WASHINGTON — Commercial satellite operator Intelsat, still operating under Chapter 11 bankruptcy protection, is purchasing a large chunk of inflight connectivity provider Gogo’s business for $400 million.
The acquisition, expected to close by the end of March, will make Intelsat about 50% larger by headcount, with around 550 Gogo Commercial Aviation employees joining Intelsat’s current workforce of roughly 1,200, Samer Halawi, Intelsat’s chief commercial officer, told SpaceNews Sept. 1.
Intelsat received approval from the U.S. Bankruptcy Court for the Eastern District of Virginia on Aug. 31 to proceed with buying Gogo’s Commercial Aviation business, which will be funded from the company’s $1 billion of debtor-in-possession financing. The acquisition will make the Virginia and Luxembourg-based satellite operator the direct provider of Wi-Fi to more than 3,000 commercial aircraft.
Chicago-based Gogo had sought for more than two years to sell the business unit, which struggled to make money because of intractable satellite capacity costs and expensive antenna installation subsidies Gogo gave to airlines.
Intelsat was seen as the “natural candidate” to buy Gogo’s Commercial Aviation business because Intelsat and Gogo both use Ku-band satellite capacity to serve aviation customers, Raymond James analyst Ric Prentiss wrote in an Aug. 31 note. Staying with the same spectrum avoids a “long and costly terminal conversion process” that would be required if an operator whose network runs on a different spectrum bought the business, he said.
Inmarsat and Viasat provide inflight connectivity mainly through their own fleets of Ka-band satellites.
Gogo’s Commercial Aviation business was starting to improve financially before the coronavirus pandemic triggered widespread travel bans and reduced air travel. The business unit reported a $37.3 million loss ($26.7 million internationally and $10.6 million domestically) for the months of April, May and June.
Halawi said Intelsat studied other crises that led to drops in airline activity and concluded that commercial aviation consistently rebounded, justifying an acquisition.
“When we did our analysis of Gogo [Commercial Aviation] we forecasted that basically the company would return to 2019 levels at around the 2023 timeframe,” Halawi said.

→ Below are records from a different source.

/-! ### The step -/

/-- On the host's turn, a 32-bit write to CMD runs the decoded command, the access taken from the queue and answered; an
illegal word fails the command. -/
def Obligations.StepRunsTheDecodedCommand : Prop :=
  ∀ (s : State) (ts : List Turn) (w : Word) (q : List HostAccess),
    s.turns = .host :: ts → s.hostq = .wr 32 0 w :: q →
    (∀ i, decodeCmd w = .ok i →
      step s = exec i { s with turns := ts, hostq := q, responses := s.responses ++ [.done] }) ∧
    (∀ e, decodeCmd w = .error e →
      step s = .next { s with turns := ts, hostq := q, responses := s.responses ++ [.done],
                              cmdErr := .illegalCommand })

/-- On the receive port's turn, the head of RXIN is decoded and run; its meaning consumes it or leaves it pending. -/
def Obligations.StepRunsTheDecodedEvent : Prop :=
  ∀ (s : State) (ts : List Turn) (w : EventWord) (r : List EventWord),
    s.turns = .receive :: ts → s.rxin = w :: r →
    step s = exec (decodeEvent w) { s with turns := ts }

/-- The model's choice (log 4): where nothing is pending for the agent whose turn it is, the step changes nothing but
the turn. -/
def Obligations.StepIdlesWhenNothingIsPending : Prop :=
  (∀ s : State, s.turns = [] → step s = .next s) ∧
  (∀ (s : State) (ts : List Turn), s.turns = .host :: ts → s.hostq = [] → step s = .next { s with turns := ts }) ∧
  (∀ (s : State) (ts : List Turn), s.turns = .receive :: ts → s.rxin = [] → step s = .next { s with turns := ts })

/-! ### NOP and the checksum commands -/

/-- R152: NOP, its encoding, its effect and the illegal words of its opcode. -/
def Obligations.NopReportsOkAndNothingElse : Prop :=
  (∀ s : State, exec .nop s = .next { s with cmdErr := .ok }) ∧
  (∀ w : Word, decodeCmd w = .ok .nop ↔ w = 0) ∧
  (∀ (w : Word) (s : State), w ≠ 0 → w.toNat % 256 = 0 →
    commandStep w s = .next { s with cmdErr := .illegalCommand })

/-- R100: CK_CLEAR in every state, its encoding, and the illegal words of its opcode. -/
def Obligations.CkClearZeroesTheAccumulator : Prop :=
  (∀ s : State, exec .ckClear s = .next { s with ckA := 0, ckB := 0, cmdErr := .ok }) ∧
  (∀ w : Word, decodeCmd w = .ok .ckClear ↔ w &&& 0xFFFFFFFF = 0x00000002) ∧
  (∀ (w : Word) (s : State), w ≠ 2 → w.toNat % 256 = 2 →
    commandStep w s = .next { s with cmdErr := .illegalCommand })

/-- R102: CK_BYTE in every state, and its encoding. -/
def Obligations.CkByteAddsOneByte : Prop :=
  (∀ (x : Byte) (s : State), ∃ a b : Byte,
    a.toNat = (s.ckA.toNat + x.toNat) % 256 ∧ b.toNat = (s.ckB.toNat + a.toNat) % 256 ∧
    exec (.ckByte x) s = .next { s with ckA := a, ckB := b, cmdErr := .ok }) ∧
  (∀ (w : Word) (x : Byte), decodeCmd w = .ok (.ckByte x) ↔
    w &&& 0xFF00FFFF = 0x00000003 ∧ w.toNat / 65536 % 256 = x.toNat)

/-- R101: the accumulator's closed form, from any start state. Element i of the list has weight m − i in checkB. -/
def Obligations.ChecksumIsTheWeightedSum : Prop :=
  ∀ (l : List Byte) (a b : Byte),
    (l.foldl ckStep (a, b)).1.toNat = (a.toNat + ∑ i ∈ Finset.range l.length, (l.getD i 0).toNat) % 256 ∧
    (l.foldl ckStep (a, b)).2.toNat =
      (b.toNat + l.length * a.toNat +
        ∑ i ∈ Finset.range l.length, (l.length - i) * (l.getD i 0).toNat) % 256

/-- R103: the empty sequence, determinism, composition, order, appended zeros, the exact effect of a swap, and the value
to check against. -/
def Obligations.ChecksumProperties : Prop :=
  cksum [] = (0, 0) ∧
  (∀ l m : List Byte, l = m → cksum l = cksum m) ∧
  (∀ l m : List Byte, cksum (l ++ m) = m.foldl ckStep (cksum l)) ∧
  (cksum [1, 2] = (3, 4) ∧ cksum [2, 1] = (3, 5)) ∧
  (∀ (l : List Byte) (k : Nat),
    cksum (l ++ List.replicate k 0) = ((cksum l).1, (cksum l).2 + BitVec.ofNat 8 k * (cksum l).1) ∧
    (cksum (l ++ List.replicate k 0) = cksum l ↔ k * (cksum l).1.toNat % 256 = 0)) ∧
  (∀ (l m n : List Byte) (x y : Byte),
    (cksum (l ++ [y] ++ m ++ [x] ++ n)).1 = (cksum (l ++ [x] ++ m ++ [y] ++ n)).1 ∧
    (cksum (l ++ [y] ++ m ++ [x] ++ n)).2 =
      (cksum (l ++ [x] ++ m ++ [y] ++ n)).2 + BitVec.ofNat 8 (m.length + 1) * (y - x) ∧
    (cksum (l ++ [y] ++ m ++ [x] ++ n) = cksum (l ++ [x] ++ m ++ [y] ++ n) ↔
      BitVec.ofNat 8 (m.length + 1) * (y - x) = 0)) ∧
  cksum (List.replicate 256 0xFF) = (0x00, 0x80)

Gogo reported $135.5 million in revenue from its Commercial Aviation business in 2019. Intelsat is more interested in a return to growth after returning to that benchmark, Halawi said.

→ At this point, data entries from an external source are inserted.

/-- The length check records ResourceLimitExceeded only for a length at or above MAX_PAYLOAD (rule R127). -/
theorem lengthCheck_resourceLimit {n : Nat} {s : State}
    (h : (lengthCheck n s).failClass = .resourceLimitExceeded) :
    s.failClass = .resourceLimitExceeded ∨ s.params.maxPayload ≤ n := by
  unfold lengthCheck at h
  split at h
  · simp at h
  · split at h
    next hcap => exact .inr hcap
    next => exact .inl (by simpa using h)

/-- The length check keeps RX_LEN, whatever it decides. -/
@[simp] theorem lengthCheck_rxLen (n : Nat) (s : State) : (lengthCheck n s).rxLen = s.rxLen := by
  unfold lengthCheck
  split_ifs <;> simp

/-- A length byte records ResourceLimitExceeded only if the decoded N is at or above MAX_PAYLOAD (rule R125). -/
theorem lengthAction_resourceLimit {k : Nat} {b : Byte} {s : State}
    (h : (lengthAction k b s).failClass = .resourceLimitExceeded) :
    s.failClass = .resourceLimitExceeded ∨ s.params.maxPayload ≤ (lengthAction k b s).rxLen.toNat := by
  unfold lengthAction at h ⊢
  split at h
  next hk => simpa [hk] using lengthCheck_resourceLimit h
  next => exact .inl (by simpa using h)

/-- Summing a body byte keeps the recorded class. -/
@[simp] theorem bodySum_failClass (k : Nat) (b : Byte) (s : State) : (bodySum k b s).failClass = s.failClass := by
  unfold bodySum
  split <;> simp

/-- A body byte never fails the session for its size (rules R128 and R129). -/
theorem bodyAction_failClass (k : Nat) (b : Byte) (s : State) :
    (bodyAction k b s).failClass = .protocolViolation ∨ (bodyAction k b s).failClass = s.failClass := by
  unfold bodyAction messageEnd
  split_ifs <;> simp

/-- The one way a byte newly records ResourceLimitExceeded: it completes a length at or above MAX_PAYLOAD. -/
theorem byteAction_resourceLimit {st : ReadState} {k : Nat} {b : Byte} {s : State}
    (h : (byteAction st k b s).failClass = .resourceLimitExceeded) :
    s.failClass = .resourceLimitExceeded ∨
      (st = .readingLength ∧ s.params.maxPayload ≤ (byteAction st k b s).rxLen.toNat) := by
  cases st with
  | awaitingMarker =>
    rcases markerAction_failClass b s with hc | hc
    · cases hc.symm.trans h
    · exact .inl (hc.symm.trans h)
  | readingLength => exact (lengthAction_resourceLimit h).imp_right fun hcap => ⟨rfl, hcap⟩
  | readingBody =>
    rcases bodyAction_failClass k b s with hc | hc
    · cases hc.symm.trans h
    · exact .inl (hc.symm.trans h)

/-- A byte event newly records ResourceLimitExceeded only where the RX_LEN it leaves is at or above MAX_PAYLOAD. -/
theorem exec_rxByte_resourceLimit {b : Byte} {s t : State} (h : exec (.rxByte b) s = .next t)
    (hc : t.failClass = .resourceLimitExceeded) :
    s.failClass = .resourceLimitExceeded ∨ s.params.maxPayload ≤ t.rxLen.toNat := by
  rcases execRxByte_cases h with ⟨st, -, -, ht⟩ | ⟨-, -, ht⟩ | ⟨-, ht⟩
  · rw [next_eq ht.symm] at hc ⊢
    simpa using (byteAction_resourceLimit hc).imp_right And.right
  · cases ht
  · exact .inl (next_eq ht.symm ▸ hc)

/-- A cap no 16-bit length reaches never fires (rule R7). -/
theorem exec_rxByte_not_resourceLimit {b : Byte} {s t : State} (h : exec (.rxByte b) s = .next t)
    (hcap : 65535 < s.params.maxPayload) (hs : s.failClass ≠ .resourceLimitExceeded) :
    t.failClass ≠ .resourceLimitExceeded := by
  intro hc
  rcases exec_rxByte_resourceLimit h hc with hold | hlen
  · exact hs hold
  · have := t.rxLen_toNat_le
    omega

end Sys2Proof.Machine

namespace Sys2Proof
open Machine

/-- Settles O38: N is 16 bits wide, and only an N at or above MAX_PAYLOAD is rejected as too large. -/
theorem defaultCapNeverFires : Obligations.DefaultCapNeverFires := by
  intro s t b h
  refine ⟨t.rxLen_toNat_le, fun hdefault => ?_, exec_rxByte_not_resourceLimit h⟩
  exact exec_rxByte_not_resourceLimit h (by omega)

end Sys2Proof
end

section
/-! What one step changes, by the way it acts: a command runs from the state its CMD write leaves, a receive event
writes SYNC's side alone, a bus access without a command writes the host's side alone, and the rest is reset. -/
namespace Sys2Proof.Machine

/-- The state a command runs from, when its CMD write is the host's next access (44_command_control.md rule R150). -/
def State.issued (s : State) : State :=
  { s with turns := s.turns.tail, hostq := s.hostq.tail, responses := s.responses ++ [.done] }

/-- `t` differs from `s` only in what a bus access without a command, or an idle turn, can write: the fields of the RW
CSRs, TX_BUF and the model's own fields. -/
def hostSideOnly (s t : State) : Prop :=
  t = { s with ctrl := t.ctrl, bfxOff := t.bfxOff, bfxLen := t.bfxLen, ckStart := t.ckStart, ckEnd := t.ckEnd,
               fencType := t.fencType, txLen := t.txLen, txBuf := t.txBuf, hostq := t.hostq, turns := t.turns,
               responses := t.responses, rxDraws := t.rxDraws }

/-- `t` differs from `s` only in what a receive event can write: SYNC's registers and record, RX_BUF, EVOUT, RXIN, and
the turn taken. -/
def receiveSideOnly (s t : State) : Prop :=
  t = { s with rxBuf := t.rxBuf, rxCount := t.rxCount, rxLen := t.rxLen, rxckA := t.rxckA, rxckB := t.rxckB,
               syncState := t.syncState, failClass := t.failClass, failState := t.failState,
               failEvent := t.failEvent, closed := t.closed, evout := t.evout, rxin := t.rxin, turns := t.turns }

/-- A write to a CSR other than CMD, with its answer, stores in the RW fields alone (10_state.md rule R22). -/
theorem storeCsr_respond_frame (c : Csr) (v : Word) (s : State) :
    (storeCsr c v s).respond .done =
      { s with ctrl := (storeCsr c v s).ctrl, bfxOff := (storeCsr c v s).bfxOff, bfxLen := (storeCsr c v s).bfxLen,
               ckStart := (storeCsr c v s).ckStart, ckEnd := (storeCsr c v s).ckEnd,
               fencType := (storeCsr c v s).fencType, txLen := (storeCsr c v s).txLen,
               responses := s.responses ++ [.done] } := by
  cases c <;> rfl

/-- A host access either is the command step of a CMD write or keeps to the host's side. -/
theorem hostAccess_command_or_hostSide {a : HostAccess} {s t : State} (h : hostAccess a s = .next t) :
    (∃ w, a = .wr 32 0 w ∧ commandStep w (s.respond .done) = .next t) ∨ hostSideOnly s t := by
  rcases hostAccess_cases a s with e | ⟨c, e⟩ | ⟨b, e⟩ | ⟨b, e⟩ | ⟨i, v, -, e⟩ | ⟨c, v, e⟩ | ⟨w, ha, e⟩
  case inr.inr.inr.inr.inr.inr => exact .inl ⟨w, ha, e ▸ h⟩
  all_goals
    right
    obtain rfl := next_eq (e.symm.trans h)
  case inr.inr.inr.inr.inr.inl => cases c <;> rfl
  all_goals rfl

/-- A receive event keeps to SYNC's side. -/
theorem exec_event_receiveSide {i : Instr} {s t : State} (hi : i.isEvent = true) (h : exec i s = .next t) :
    receiveSideOnly s t := by
  rcases exec_event_cases hi h with ⟨-, rfl⟩ | ⟨st, ev, -, -, rfl⟩ | ⟨st, b, -, -, -, rfl⟩
  · rfl
  · rfl
  · unfold receiveSideOnly
    rw [byteAction_frame]
    rfl

/-- What one step can do: run an issued command, run the head event of RXIN, reset, or keep to the host's side. -/
theorem step_next_cases {s t : State} (h : step s = .next t) :
    (∃ w, issuesCommand s w ∧ commandStep w s.issued = .next t) ∨
    (∃ w r, s.rxin = w :: r ∧ exec (decodeEvent w) { s with turns := s.turns.tail } = .next t) ∨
    (resetsNow s ∧ t = { s with turns := s.turns.tail }.assertReset) ∨
    hostSideOnly s t := by
  rcases step_cases s with ⟨-, e⟩ | ⟨ts, -, -, e⟩ | ⟨ts, a, q, ht, hq, e⟩ | ⟨ts, -, -, e⟩ | ⟨ts, w, r, ht, hr, e⟩ |
    ⟨ts, ht, e⟩ <;> rw [e] at h
  · exact .inr (.inr (.inr (next_eq h ▸ rfl)))
  · exact .inr (.inr (.inr (next_eq h ▸ rfl)))
  · rcases hostAccess_command_or_hostSide h with ⟨w, rfl, hc⟩ | hs
    · exact .inl ⟨w, ⟨ts, q, ht, hq⟩, by simpa [State.issued, State.respond, ht, hq] using hc⟩
    · exact .inr (.inr (.inr hs))
  · exact .inr (.inr (.inr (next_eq h ▸ rfl)))
  · exact .inr (.inl ⟨w, r, hr, by simpa [ht] using h⟩)
  · exact .inr (.inr (.inl ⟨⟨ts, ht⟩, by simpa [ht] using next_eq h⟩))

/-- What the command step can do: report an illegal word, or run the command the word decodes to. -/
theorem commandStep_cases {w : Word} {s t : State} (h : commandStep w s = .next t) :
    t = s.setCmdErr .illegalCommand ∨ ∃ i, i.isEvent = false ∧ decodeCmd w = .ok i ∧ exec i s = .next t := by
  unfold commandStep at h
  cases hd : decodeCmd w with
  | ok i =>
    rw [hd] at h
    exact .inr ⟨i, decodeCmd_isEvent hd, rfl, h⟩
  | error e =>
    rw [hd] at h
    exact .inl (next_eq h)

/-- The outputs of the host's commands: BFX_RES, the checksum accumulator and TXOUT. -/
def commandOutputs (s : State) : Word × Byte × Byte × List Byte := (s.bfxRes, s.ckA, s.ckB, s.txout)

/-- The outputs agree when each of the four does. -/
theorem commandOutputs_eq_iff {s t : State} : commandOutputs t = commandOutputs s ↔
    t.bfxRes = s.bfxRes ∧ t.ckA = s.ckA ∧ t.ckB = s.ckB ∧ t.txout = s.txout := by
  simp [commandOutputs]

/-- The host's side holds no output of the commands. -/
theorem hostSideOnly.commandOutputs_eq {s t : State} (h : hostSideOnly s t) :
    commandOutputs t = commandOutputs s := by
  unfold hostSideOnly at h
  rw [h]
  rfl

/-- The host's side does not hold SYNC_STATE. -/
theorem hostSideOnly.syncState_eq {s t : State} (h : hostSideOnly s t) : t.syncState = s.syncState := by
  unfold hostSideOnly at h
  rw [h]

/-- The host's side does not hold EVOUT. -/
theorem hostSideOnly.evout_eq {s t : State} (h : hostSideOnly s t) : t.evout = s.evout := by
  unfold hostSideOnly at h
  rw [h]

“We see that this sector is going to grow at double digits, over 10%, year on year,” he said. “That’s the growth that we are looking forward to.”
Intelsat will also benefit from ownership economics, Halawi said, since Intelsat can provide capacity directly to aircraft instead of leasing large amounts of capacity from other operators.
“Their efficiency in utilizing satellite bandwidth is on the low side,” Halawi said of Gogo Commercial Aviation.
Halawi said Intelsat uses an open architecture that will allow airline customers to stay connected on other satellite networks where Intelsat lacks coverage or sufficient capacity. He declined to say how much non-Intelsat capacity Gogo Commercial Aviation will use after the acquisition.
Intelsat told its bankruptcy court Aug. 24 it was seeking to make an acquisition, now known to be Gogo Commercial Aviation, that it believed would help offset declining satellite broadcast revenues. Halawi said the acquisition doesn’t change Intelsat’s expected exit from bankruptcy protection between mid-November and mid-May 2021.
Once Intelsat completes its purchase, Gogo will be solely focused on business aviation customers, such as private jet operators.
“The [business aviation] market continues its sharp recovery and strong demand growth trajectory, and our [business aviation] segment is exceptionally well-positioned to drive long-term value creation in that industry,” Gogo CEO Oakleigh Thorne said in an Aug. 31 news release.
Gogo said it will use proceeds from the sale to pay down debt and invest in growth opportunities such as 5G for aircraft.
Gogo relies mainly on its network of air-to-ground cellular towers to link business aviation customers flying over the United States and parts of Canada. Intelsat, through the acquisition, will obtain 10 years of exclusive access to that network of roughly 260 towers for commercial aviation customers.